*WORK INSTRUCTION:* Return exactly the lines of the records below, starting at the line that contains "n (j + 2) = (if j %" and ending at the line that contains "(∀ (x : Sample)", with both of those lines kept.

*DATA FOR REVIEW:*
——————————

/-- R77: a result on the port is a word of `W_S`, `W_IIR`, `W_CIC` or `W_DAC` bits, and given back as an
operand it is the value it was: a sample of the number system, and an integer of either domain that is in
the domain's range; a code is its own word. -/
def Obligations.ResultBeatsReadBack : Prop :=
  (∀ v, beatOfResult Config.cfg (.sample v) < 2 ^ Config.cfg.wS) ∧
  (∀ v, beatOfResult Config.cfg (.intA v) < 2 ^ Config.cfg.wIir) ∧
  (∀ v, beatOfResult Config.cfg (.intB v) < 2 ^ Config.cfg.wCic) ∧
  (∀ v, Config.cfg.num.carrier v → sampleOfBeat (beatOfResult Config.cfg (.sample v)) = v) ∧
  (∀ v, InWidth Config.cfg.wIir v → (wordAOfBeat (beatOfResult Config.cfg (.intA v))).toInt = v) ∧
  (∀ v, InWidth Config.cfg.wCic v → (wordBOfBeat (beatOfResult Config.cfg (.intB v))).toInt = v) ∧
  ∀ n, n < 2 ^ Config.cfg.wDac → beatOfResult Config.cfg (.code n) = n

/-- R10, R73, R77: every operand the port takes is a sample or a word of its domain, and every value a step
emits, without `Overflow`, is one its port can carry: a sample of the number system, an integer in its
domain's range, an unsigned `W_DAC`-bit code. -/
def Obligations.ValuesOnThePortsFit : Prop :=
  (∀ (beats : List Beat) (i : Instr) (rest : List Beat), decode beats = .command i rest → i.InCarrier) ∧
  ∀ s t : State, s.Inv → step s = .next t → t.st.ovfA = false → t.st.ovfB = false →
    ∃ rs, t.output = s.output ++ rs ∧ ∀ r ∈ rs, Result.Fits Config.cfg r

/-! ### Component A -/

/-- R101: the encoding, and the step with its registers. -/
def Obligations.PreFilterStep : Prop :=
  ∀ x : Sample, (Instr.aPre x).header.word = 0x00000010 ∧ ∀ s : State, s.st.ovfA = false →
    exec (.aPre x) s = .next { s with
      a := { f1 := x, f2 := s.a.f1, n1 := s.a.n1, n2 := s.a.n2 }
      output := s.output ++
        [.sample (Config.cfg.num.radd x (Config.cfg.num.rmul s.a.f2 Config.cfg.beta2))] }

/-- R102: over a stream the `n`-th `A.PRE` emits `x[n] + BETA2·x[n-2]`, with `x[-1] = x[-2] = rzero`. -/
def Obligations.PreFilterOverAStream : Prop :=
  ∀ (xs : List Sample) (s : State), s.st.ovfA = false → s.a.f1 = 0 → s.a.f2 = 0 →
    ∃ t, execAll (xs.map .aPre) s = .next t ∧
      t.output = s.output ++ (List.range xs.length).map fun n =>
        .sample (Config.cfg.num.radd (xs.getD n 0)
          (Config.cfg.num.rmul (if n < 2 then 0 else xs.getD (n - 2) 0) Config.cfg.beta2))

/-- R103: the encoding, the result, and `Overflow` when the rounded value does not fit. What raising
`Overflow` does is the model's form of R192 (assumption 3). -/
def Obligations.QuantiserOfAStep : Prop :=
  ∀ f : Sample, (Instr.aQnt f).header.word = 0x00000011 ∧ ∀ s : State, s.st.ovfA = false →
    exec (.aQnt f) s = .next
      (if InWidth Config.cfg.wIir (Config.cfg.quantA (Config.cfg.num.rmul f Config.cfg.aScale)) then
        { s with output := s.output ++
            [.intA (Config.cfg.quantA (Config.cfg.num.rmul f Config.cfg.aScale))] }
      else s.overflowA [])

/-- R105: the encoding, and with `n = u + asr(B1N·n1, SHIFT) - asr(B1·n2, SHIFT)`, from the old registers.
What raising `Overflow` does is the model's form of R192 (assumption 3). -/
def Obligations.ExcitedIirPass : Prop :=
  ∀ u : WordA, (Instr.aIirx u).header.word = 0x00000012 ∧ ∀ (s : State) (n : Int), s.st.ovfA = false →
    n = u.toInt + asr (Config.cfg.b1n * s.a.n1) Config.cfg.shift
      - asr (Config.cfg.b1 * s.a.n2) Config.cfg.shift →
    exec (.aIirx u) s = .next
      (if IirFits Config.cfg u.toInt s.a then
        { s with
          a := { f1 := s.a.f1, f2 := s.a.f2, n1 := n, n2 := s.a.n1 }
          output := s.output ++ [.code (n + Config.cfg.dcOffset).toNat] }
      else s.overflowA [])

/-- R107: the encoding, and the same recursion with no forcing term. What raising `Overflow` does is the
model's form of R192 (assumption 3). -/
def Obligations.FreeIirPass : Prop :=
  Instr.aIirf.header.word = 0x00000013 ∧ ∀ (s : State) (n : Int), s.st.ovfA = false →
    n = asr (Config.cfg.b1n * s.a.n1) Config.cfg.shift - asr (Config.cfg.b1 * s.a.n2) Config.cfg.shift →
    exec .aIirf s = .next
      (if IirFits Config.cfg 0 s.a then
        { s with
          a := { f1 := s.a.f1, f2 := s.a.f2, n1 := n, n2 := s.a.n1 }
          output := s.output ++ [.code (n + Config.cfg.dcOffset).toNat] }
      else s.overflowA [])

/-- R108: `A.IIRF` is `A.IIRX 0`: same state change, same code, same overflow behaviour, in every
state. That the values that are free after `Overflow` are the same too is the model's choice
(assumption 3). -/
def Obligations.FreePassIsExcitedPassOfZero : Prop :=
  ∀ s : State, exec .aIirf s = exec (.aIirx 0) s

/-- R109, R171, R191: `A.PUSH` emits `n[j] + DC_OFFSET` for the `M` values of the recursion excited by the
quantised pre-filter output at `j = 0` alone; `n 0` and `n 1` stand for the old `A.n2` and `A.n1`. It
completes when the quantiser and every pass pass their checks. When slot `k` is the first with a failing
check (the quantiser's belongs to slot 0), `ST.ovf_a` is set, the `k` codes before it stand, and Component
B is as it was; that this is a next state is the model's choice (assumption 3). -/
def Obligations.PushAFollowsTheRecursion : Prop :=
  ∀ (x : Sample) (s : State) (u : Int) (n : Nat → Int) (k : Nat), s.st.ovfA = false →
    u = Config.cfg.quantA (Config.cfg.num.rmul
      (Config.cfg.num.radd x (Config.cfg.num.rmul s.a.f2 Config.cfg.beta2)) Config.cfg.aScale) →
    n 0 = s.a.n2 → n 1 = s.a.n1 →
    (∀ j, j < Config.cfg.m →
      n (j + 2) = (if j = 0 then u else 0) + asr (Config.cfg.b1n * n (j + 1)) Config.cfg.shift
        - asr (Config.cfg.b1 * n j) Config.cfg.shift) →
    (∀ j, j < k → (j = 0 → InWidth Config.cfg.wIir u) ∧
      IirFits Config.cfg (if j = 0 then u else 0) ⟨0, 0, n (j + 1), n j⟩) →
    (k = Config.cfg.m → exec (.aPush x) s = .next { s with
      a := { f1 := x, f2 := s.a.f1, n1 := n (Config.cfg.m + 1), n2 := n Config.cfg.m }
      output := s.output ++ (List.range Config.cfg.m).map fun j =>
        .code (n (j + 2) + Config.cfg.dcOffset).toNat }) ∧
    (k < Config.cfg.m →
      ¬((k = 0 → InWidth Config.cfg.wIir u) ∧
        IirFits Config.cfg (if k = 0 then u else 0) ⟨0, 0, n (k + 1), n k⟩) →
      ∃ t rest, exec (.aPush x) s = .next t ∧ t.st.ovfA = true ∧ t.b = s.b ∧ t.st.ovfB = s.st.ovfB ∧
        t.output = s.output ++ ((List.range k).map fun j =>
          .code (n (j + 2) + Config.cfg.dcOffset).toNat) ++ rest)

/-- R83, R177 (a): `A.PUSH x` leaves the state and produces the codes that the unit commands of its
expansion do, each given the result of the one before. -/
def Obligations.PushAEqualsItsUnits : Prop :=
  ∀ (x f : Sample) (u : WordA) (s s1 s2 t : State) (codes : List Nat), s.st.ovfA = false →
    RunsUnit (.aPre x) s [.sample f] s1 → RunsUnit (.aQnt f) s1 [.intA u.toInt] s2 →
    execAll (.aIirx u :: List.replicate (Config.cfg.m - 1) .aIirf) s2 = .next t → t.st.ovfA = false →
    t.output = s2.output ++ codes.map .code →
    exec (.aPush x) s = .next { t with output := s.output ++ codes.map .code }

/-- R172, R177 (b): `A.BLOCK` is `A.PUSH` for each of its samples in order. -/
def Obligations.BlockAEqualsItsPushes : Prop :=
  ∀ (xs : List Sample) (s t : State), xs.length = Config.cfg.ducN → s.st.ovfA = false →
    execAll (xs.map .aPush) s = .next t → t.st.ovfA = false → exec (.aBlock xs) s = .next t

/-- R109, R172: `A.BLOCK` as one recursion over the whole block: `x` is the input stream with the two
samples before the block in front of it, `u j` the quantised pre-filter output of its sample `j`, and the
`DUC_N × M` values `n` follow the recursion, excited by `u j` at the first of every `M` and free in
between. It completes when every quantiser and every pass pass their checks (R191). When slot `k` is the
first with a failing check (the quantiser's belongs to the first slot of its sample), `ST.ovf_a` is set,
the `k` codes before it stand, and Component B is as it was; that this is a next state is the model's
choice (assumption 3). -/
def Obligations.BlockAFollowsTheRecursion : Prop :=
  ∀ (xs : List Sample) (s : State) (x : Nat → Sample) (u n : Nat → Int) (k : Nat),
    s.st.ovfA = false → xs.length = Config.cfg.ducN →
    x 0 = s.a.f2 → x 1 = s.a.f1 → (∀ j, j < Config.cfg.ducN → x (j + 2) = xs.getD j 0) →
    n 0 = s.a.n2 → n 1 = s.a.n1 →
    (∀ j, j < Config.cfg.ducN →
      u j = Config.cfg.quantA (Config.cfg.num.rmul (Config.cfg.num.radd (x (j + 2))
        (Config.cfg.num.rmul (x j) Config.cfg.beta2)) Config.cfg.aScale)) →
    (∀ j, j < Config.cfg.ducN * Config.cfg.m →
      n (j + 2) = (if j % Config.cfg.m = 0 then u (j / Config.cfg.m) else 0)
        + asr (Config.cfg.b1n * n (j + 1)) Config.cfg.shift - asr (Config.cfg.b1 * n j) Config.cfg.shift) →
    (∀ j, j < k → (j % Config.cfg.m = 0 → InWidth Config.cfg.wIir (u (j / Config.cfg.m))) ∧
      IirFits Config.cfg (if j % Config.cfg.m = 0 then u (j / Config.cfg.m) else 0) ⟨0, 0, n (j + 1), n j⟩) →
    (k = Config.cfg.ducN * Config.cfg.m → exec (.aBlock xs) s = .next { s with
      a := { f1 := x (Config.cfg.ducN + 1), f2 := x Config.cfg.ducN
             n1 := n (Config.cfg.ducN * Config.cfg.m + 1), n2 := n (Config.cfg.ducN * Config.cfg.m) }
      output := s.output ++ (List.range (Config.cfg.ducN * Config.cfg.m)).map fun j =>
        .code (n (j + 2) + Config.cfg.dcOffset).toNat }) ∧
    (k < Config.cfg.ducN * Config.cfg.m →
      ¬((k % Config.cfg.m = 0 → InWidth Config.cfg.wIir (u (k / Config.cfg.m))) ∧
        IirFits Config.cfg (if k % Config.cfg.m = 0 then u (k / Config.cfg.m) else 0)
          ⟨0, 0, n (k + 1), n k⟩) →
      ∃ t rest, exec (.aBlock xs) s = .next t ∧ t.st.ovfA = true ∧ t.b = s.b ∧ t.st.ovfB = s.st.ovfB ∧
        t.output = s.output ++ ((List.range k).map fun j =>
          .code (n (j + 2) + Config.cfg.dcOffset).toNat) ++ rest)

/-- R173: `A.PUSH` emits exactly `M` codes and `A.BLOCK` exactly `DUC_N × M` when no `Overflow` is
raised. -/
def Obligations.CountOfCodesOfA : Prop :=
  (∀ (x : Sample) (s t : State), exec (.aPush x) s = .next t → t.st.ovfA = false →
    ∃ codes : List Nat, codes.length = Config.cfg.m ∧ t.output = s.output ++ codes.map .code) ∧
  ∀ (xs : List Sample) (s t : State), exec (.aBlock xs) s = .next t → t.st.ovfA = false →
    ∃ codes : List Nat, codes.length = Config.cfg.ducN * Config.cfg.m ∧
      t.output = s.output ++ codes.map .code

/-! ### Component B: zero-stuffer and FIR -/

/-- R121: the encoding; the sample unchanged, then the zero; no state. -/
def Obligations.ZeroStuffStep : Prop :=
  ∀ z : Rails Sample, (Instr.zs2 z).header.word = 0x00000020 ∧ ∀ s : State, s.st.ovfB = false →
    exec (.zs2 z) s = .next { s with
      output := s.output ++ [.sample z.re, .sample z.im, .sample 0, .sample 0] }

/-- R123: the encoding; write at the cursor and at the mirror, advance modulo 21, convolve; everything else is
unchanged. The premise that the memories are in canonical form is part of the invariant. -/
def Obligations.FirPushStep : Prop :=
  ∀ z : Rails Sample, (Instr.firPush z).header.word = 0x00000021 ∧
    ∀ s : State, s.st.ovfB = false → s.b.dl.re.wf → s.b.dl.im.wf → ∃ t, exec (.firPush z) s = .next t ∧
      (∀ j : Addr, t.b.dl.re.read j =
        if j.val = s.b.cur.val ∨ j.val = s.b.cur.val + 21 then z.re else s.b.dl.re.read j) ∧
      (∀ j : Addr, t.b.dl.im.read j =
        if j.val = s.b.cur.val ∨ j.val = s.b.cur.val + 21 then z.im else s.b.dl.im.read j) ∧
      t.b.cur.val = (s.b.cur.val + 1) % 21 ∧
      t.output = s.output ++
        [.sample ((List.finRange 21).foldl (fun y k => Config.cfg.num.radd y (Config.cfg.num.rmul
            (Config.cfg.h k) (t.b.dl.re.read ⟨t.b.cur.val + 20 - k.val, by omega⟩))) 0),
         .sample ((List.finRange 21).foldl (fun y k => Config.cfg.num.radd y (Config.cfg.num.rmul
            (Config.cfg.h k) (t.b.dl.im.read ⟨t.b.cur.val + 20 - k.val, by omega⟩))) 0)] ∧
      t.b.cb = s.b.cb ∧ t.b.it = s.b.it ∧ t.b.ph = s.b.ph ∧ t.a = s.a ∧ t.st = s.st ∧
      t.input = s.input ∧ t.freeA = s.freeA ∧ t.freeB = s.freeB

——————————

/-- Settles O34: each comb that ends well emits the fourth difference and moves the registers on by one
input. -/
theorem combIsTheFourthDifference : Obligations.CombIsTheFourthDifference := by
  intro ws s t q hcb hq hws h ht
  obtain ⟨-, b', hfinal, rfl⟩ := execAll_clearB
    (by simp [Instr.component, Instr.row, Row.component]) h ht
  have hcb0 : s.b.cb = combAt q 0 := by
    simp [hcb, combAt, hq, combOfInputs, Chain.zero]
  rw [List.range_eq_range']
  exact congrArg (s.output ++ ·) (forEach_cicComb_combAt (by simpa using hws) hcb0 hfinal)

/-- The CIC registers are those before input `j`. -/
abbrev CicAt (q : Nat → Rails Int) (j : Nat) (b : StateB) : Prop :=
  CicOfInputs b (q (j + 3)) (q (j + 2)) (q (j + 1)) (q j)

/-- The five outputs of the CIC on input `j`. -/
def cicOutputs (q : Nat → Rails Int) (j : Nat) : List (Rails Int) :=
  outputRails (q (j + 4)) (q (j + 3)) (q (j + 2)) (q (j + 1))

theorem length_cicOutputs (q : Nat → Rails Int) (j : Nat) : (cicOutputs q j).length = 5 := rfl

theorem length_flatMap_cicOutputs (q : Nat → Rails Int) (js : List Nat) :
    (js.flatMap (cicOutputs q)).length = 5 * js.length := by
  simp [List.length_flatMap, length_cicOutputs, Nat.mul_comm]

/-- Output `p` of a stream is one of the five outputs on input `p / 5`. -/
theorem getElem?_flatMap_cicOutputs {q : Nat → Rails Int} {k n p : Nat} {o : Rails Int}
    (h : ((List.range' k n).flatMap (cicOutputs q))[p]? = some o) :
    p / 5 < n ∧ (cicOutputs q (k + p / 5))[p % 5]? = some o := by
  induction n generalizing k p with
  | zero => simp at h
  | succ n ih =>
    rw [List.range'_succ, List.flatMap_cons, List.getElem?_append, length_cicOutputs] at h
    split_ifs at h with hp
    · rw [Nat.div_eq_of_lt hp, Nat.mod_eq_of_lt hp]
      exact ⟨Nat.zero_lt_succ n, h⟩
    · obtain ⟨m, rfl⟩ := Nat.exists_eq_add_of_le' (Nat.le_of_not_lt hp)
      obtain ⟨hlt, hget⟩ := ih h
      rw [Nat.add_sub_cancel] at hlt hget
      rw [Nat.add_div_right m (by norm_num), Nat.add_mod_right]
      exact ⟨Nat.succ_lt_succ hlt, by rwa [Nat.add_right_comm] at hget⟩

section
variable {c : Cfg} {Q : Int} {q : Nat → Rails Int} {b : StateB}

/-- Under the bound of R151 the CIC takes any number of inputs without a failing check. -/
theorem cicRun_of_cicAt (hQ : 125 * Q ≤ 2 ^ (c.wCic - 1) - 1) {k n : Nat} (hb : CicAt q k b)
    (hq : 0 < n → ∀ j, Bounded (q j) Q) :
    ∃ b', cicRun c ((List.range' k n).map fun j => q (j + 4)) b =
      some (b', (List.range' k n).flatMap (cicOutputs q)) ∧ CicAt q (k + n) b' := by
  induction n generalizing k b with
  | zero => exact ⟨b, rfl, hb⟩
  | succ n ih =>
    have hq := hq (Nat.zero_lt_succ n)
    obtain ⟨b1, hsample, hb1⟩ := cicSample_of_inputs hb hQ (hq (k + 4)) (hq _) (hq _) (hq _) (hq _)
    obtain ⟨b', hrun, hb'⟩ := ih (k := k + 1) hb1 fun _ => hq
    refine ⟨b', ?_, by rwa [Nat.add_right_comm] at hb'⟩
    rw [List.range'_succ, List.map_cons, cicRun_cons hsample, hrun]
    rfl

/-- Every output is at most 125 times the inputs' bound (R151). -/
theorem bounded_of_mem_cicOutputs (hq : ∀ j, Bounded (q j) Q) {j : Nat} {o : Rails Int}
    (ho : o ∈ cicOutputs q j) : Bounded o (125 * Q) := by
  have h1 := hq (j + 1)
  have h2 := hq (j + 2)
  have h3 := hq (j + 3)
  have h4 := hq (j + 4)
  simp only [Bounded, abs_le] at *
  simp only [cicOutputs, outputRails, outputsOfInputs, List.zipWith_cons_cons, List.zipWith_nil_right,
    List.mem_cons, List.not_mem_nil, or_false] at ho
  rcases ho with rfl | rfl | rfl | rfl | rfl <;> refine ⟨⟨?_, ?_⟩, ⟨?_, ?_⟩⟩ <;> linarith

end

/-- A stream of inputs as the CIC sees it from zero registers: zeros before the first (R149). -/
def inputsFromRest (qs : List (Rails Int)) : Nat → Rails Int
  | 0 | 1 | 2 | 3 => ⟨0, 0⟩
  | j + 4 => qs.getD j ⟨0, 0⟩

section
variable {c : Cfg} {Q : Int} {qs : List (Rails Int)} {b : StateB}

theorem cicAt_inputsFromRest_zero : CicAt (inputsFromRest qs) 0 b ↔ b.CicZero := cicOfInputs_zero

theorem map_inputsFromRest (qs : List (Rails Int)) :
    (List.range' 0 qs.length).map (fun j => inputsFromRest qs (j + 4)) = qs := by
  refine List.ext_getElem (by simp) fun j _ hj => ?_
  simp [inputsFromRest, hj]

——————————

*OUTPUT FOR THIS TASK:*
      n (j + 2) = (if j % Config.cfg.m = 0 then u (j / Config.cfg.m) else 0)
        + asr (Config.cfg.b1n * n (j + 1)) Config.cfg.shift - asr (Config.cfg.b1 * n j) Config.cfg.shift) →
    (∀ j, j < k → (j % Config.cfg.m = 0 → InWidth Config.cfg.wIir (u (j / Config.cfg.m))) ∧
      IirFits Config.cfg (if j % Config.cfg.m = 0 then u (j / Config.cfg.m) else 0) ⟨0, 0, n (j + 1), n j⟩) →
    (k = Config.cfg.ducN * Config.cfg.m → exec (.aBlock xs) s = .next { s with
      a := { f1 := x (Config.cfg.ducN + 1), f2 := x Config.cfg.ducN
             n1 := n (Config.cfg.ducN * Config.cfg.m + 1), n2 := n (Config.cfg.ducN * Config.cfg.m) }
      output := s.output ++ (List.range (Config.cfg.ducN * Config.cfg.m)).map fun j =>
        .code (n (j + 2) + Config.cfg.dcOffset).toNat }) ∧
    (k < Config.cfg.ducN * Config.cfg.m →
      ¬((k % Config.cfg.m = 0 → InWidth Config.cfg.wIir (u (k / Config.cfg.m))) ∧
        IirFits Config.cfg (if k % Config.cfg.m = 0 then u (k / Config.cfg.m) else 0)
          ⟨0, 0, n (k + 1), n k⟩) →
      ∃ t rest, exec (.aBlock xs) s = .next t ∧ t.st.ovfA = true ∧ t.b = s.b ∧ t.st.ovfB = s.st.ovfB ∧
        t.output = s.output ++ ((List.range k).map fun j =>
          .code (n (j + 2) + Config.cfg.dcOffset).toNat) ++ rest)

/-- R173: `A.PUSH` emits exactly `M` codes and `A.BLOCK` exactly `DUC_N × M` when no `Overflow` is
raised. -/
def Obligations.CountOfCodesOfA : Prop :=
  (∀ (x : Sample) (s t : State), exec (.aPush x) s = .next t → t.st.ovfA = false →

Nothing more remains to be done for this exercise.